*Try it*: Within the entries below, count the lines that hold the string "setBitTo" and give only that number.

[Excerpts from a dataset]
* * *
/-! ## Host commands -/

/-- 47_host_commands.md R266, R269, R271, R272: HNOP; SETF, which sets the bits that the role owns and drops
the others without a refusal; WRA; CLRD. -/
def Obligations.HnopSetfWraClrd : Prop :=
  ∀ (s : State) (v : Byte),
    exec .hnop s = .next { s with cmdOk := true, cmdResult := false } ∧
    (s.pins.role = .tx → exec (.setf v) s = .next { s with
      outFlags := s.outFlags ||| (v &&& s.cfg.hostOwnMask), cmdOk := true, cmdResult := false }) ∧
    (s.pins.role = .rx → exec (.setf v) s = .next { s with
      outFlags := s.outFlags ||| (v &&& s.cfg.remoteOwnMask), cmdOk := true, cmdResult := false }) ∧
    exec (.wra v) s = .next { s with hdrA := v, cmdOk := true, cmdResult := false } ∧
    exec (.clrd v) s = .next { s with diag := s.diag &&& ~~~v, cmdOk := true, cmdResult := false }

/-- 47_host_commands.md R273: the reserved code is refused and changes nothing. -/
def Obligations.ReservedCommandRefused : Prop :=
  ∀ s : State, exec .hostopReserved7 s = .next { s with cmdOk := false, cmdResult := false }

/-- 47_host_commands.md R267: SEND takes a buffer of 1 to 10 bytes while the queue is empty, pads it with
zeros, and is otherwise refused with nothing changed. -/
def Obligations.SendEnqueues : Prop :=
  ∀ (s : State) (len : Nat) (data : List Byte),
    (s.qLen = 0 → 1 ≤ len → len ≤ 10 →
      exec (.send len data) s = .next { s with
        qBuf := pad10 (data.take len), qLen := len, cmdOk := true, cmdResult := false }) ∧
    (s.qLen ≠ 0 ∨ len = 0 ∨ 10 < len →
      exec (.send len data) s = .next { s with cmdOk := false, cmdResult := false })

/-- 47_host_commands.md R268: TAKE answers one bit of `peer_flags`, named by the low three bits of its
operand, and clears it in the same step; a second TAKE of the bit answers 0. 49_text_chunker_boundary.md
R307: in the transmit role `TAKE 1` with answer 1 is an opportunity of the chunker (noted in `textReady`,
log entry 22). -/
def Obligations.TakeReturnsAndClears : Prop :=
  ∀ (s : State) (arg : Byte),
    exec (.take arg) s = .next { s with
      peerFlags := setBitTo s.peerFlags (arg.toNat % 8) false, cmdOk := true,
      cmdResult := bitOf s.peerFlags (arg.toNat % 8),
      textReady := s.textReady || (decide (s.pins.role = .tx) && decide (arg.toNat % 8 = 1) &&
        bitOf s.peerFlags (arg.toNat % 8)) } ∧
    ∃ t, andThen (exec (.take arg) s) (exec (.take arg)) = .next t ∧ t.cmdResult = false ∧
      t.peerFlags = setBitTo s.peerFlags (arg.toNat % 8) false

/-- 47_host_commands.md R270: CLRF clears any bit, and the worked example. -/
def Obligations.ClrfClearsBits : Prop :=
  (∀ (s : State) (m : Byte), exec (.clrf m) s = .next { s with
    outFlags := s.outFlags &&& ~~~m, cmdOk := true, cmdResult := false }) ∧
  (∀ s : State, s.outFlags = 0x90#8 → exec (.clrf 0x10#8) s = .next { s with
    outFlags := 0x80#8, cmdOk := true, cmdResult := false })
* * *
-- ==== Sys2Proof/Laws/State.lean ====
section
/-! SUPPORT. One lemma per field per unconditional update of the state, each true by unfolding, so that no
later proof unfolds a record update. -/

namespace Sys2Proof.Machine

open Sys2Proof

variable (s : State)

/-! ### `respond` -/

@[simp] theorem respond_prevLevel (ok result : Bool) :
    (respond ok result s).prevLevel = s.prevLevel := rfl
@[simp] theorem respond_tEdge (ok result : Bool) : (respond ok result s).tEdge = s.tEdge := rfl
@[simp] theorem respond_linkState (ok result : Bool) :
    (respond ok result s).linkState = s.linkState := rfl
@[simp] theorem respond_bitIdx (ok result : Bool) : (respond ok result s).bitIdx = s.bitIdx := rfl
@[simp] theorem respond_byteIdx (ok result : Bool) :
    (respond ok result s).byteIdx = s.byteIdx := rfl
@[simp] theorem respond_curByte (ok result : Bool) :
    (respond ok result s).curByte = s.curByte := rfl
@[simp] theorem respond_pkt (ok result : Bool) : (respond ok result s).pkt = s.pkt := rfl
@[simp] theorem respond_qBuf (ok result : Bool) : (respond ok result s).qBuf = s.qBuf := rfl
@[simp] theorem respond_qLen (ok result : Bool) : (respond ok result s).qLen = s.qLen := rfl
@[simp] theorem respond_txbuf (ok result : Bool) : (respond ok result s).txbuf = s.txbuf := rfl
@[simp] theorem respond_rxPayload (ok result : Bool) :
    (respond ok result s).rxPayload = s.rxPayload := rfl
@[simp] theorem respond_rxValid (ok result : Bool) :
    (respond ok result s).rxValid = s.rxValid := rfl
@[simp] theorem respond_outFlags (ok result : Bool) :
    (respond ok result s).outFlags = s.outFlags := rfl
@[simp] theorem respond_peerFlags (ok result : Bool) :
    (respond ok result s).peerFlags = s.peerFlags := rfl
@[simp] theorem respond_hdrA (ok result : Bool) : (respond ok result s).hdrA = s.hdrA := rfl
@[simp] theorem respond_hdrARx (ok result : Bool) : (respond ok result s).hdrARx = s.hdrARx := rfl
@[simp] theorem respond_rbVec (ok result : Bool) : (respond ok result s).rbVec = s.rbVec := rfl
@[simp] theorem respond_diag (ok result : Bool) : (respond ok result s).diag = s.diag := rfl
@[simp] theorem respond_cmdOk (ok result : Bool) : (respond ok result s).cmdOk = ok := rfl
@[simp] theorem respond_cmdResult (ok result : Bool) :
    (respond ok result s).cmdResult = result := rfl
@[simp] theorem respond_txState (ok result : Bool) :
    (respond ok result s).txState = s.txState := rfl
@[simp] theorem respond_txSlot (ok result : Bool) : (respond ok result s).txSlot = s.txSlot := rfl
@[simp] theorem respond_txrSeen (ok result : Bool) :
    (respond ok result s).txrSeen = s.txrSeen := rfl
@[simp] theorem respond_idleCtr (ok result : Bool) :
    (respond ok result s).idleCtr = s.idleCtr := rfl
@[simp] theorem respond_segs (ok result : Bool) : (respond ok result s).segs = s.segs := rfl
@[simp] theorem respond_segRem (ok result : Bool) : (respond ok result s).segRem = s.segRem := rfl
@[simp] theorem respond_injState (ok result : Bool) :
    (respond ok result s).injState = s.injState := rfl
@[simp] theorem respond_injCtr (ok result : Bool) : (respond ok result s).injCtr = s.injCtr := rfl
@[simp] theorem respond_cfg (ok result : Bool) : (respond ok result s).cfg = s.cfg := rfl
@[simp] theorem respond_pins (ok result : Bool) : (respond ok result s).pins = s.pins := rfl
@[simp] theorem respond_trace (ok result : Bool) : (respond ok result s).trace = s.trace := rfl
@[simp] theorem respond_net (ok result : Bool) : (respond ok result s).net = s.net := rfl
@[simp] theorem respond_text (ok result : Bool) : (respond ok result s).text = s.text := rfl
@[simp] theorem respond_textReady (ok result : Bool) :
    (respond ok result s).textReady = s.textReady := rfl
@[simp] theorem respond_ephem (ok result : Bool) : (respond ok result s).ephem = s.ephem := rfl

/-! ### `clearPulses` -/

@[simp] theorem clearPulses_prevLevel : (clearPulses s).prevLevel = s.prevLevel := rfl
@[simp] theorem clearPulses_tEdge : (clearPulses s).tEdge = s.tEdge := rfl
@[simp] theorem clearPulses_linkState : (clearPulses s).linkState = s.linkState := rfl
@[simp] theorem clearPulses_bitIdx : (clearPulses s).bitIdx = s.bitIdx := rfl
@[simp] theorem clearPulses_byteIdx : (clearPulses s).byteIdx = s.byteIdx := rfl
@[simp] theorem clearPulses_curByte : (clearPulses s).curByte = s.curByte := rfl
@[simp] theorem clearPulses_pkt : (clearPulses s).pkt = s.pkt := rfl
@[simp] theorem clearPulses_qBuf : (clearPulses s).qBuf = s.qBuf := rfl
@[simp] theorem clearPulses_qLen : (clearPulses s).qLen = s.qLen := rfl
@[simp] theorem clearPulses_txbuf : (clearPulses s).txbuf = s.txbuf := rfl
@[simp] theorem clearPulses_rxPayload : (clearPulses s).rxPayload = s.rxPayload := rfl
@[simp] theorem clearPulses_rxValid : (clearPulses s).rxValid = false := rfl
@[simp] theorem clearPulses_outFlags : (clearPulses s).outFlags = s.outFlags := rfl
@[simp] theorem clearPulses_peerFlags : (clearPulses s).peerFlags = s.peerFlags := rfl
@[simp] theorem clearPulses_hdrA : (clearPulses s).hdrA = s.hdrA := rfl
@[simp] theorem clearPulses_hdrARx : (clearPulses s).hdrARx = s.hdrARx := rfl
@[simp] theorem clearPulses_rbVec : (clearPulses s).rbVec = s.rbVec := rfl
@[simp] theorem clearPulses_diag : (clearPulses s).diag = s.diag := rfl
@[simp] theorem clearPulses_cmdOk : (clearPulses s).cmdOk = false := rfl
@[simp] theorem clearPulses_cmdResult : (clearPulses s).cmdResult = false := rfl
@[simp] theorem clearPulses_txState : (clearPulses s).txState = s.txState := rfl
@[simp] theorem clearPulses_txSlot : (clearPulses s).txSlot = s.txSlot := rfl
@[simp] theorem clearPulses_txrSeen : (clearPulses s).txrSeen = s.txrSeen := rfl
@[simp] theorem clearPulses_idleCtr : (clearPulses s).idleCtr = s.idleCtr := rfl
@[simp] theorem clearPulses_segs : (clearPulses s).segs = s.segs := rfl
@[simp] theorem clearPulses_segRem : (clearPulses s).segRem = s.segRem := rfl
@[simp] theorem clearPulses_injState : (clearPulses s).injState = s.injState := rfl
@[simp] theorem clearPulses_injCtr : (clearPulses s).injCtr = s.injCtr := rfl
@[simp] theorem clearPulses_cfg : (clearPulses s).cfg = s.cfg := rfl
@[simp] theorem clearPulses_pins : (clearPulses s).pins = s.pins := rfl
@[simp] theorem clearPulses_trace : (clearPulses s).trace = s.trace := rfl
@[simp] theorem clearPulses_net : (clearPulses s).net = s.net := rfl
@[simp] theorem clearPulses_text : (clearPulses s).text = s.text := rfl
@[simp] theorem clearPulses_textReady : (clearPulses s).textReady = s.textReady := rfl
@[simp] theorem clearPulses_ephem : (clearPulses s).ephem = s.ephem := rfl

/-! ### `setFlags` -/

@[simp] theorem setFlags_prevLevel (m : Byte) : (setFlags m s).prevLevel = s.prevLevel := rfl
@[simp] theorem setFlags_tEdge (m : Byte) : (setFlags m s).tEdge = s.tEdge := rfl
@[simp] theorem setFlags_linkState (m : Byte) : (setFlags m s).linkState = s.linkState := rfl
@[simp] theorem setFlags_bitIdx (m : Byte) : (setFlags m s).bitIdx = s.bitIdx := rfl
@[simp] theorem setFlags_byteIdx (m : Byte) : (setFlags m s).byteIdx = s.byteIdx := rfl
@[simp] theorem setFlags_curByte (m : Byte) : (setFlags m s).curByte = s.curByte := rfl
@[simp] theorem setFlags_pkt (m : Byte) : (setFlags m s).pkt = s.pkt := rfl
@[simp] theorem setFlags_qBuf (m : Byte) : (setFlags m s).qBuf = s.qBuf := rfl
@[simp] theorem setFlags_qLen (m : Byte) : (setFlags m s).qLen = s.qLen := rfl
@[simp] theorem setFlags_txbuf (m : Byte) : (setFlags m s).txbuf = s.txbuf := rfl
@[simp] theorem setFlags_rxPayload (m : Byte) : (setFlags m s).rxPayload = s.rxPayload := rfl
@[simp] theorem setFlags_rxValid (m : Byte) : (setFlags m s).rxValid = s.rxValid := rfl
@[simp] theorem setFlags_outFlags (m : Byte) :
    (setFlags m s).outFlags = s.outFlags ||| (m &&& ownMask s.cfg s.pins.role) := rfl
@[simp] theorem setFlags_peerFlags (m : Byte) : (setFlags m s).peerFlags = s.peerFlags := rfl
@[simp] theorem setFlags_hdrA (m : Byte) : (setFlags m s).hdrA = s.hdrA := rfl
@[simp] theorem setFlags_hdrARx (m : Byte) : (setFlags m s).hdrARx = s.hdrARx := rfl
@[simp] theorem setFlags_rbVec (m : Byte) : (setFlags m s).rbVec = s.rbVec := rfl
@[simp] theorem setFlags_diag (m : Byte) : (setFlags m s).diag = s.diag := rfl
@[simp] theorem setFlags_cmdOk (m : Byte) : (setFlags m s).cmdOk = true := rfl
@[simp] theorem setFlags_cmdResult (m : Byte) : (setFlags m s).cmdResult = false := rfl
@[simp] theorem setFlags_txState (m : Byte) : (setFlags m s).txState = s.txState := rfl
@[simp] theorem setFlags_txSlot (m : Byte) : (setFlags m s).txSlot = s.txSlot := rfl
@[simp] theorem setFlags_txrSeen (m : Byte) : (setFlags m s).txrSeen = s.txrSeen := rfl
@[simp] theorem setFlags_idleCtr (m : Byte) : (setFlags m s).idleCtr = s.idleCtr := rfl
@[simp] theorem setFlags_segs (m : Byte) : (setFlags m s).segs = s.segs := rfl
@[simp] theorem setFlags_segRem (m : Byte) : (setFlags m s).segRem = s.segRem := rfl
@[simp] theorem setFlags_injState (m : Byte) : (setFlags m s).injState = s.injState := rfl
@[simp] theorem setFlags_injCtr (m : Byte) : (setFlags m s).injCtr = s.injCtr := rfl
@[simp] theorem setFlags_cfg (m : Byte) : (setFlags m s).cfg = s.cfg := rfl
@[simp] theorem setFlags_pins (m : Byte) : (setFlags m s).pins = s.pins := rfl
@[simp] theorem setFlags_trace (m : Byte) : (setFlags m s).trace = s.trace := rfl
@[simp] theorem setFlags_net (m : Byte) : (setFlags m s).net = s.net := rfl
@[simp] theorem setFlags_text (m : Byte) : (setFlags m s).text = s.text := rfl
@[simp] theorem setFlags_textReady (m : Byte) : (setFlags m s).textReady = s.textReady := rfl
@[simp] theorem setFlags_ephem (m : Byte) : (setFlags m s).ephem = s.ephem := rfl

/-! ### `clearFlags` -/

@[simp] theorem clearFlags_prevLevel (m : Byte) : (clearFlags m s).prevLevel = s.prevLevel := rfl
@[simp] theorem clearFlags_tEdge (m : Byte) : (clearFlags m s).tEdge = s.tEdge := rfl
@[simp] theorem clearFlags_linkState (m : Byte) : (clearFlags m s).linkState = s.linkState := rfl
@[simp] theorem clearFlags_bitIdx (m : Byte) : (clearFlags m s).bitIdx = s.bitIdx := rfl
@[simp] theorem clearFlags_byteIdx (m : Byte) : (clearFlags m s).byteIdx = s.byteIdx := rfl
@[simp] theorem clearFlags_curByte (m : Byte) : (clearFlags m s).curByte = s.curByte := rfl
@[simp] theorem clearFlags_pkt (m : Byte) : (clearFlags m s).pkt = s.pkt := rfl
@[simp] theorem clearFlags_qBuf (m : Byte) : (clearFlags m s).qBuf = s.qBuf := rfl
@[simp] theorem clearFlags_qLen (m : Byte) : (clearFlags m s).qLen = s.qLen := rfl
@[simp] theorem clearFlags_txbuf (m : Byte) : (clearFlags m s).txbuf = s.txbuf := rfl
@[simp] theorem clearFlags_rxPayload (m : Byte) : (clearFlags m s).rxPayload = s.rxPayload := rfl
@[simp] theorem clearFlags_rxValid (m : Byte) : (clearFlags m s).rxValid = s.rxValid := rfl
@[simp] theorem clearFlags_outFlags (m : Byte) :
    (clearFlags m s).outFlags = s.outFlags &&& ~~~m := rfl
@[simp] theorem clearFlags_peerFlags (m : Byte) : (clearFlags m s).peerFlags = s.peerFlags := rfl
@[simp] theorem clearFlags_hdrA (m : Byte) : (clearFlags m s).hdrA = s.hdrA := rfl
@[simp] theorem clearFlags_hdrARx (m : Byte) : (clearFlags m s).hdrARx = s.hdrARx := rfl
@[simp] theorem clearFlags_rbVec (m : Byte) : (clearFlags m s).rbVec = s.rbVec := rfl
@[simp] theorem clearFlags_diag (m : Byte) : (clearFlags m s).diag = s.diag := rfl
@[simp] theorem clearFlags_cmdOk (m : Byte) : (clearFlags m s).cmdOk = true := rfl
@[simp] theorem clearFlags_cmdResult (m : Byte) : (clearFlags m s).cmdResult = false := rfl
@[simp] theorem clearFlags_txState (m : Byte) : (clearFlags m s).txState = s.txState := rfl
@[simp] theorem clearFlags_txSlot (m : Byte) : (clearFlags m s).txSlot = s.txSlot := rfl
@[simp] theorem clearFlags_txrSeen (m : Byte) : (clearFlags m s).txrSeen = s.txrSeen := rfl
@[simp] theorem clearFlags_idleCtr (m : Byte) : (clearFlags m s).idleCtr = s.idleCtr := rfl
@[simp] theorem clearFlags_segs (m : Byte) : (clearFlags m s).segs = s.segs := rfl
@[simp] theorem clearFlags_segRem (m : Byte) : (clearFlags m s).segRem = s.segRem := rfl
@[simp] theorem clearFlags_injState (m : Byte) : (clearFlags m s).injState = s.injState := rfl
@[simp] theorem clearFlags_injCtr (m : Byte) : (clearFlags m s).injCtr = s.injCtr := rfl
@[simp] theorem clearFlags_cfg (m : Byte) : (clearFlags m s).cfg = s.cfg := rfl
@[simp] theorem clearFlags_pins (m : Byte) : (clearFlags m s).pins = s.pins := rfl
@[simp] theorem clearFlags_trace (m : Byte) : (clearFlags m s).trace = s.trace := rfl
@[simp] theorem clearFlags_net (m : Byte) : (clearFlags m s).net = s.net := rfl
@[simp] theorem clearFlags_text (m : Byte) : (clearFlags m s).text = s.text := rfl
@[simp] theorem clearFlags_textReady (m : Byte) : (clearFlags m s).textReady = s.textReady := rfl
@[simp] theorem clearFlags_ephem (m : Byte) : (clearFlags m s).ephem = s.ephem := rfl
* * *
*Answer for this exercise*: 2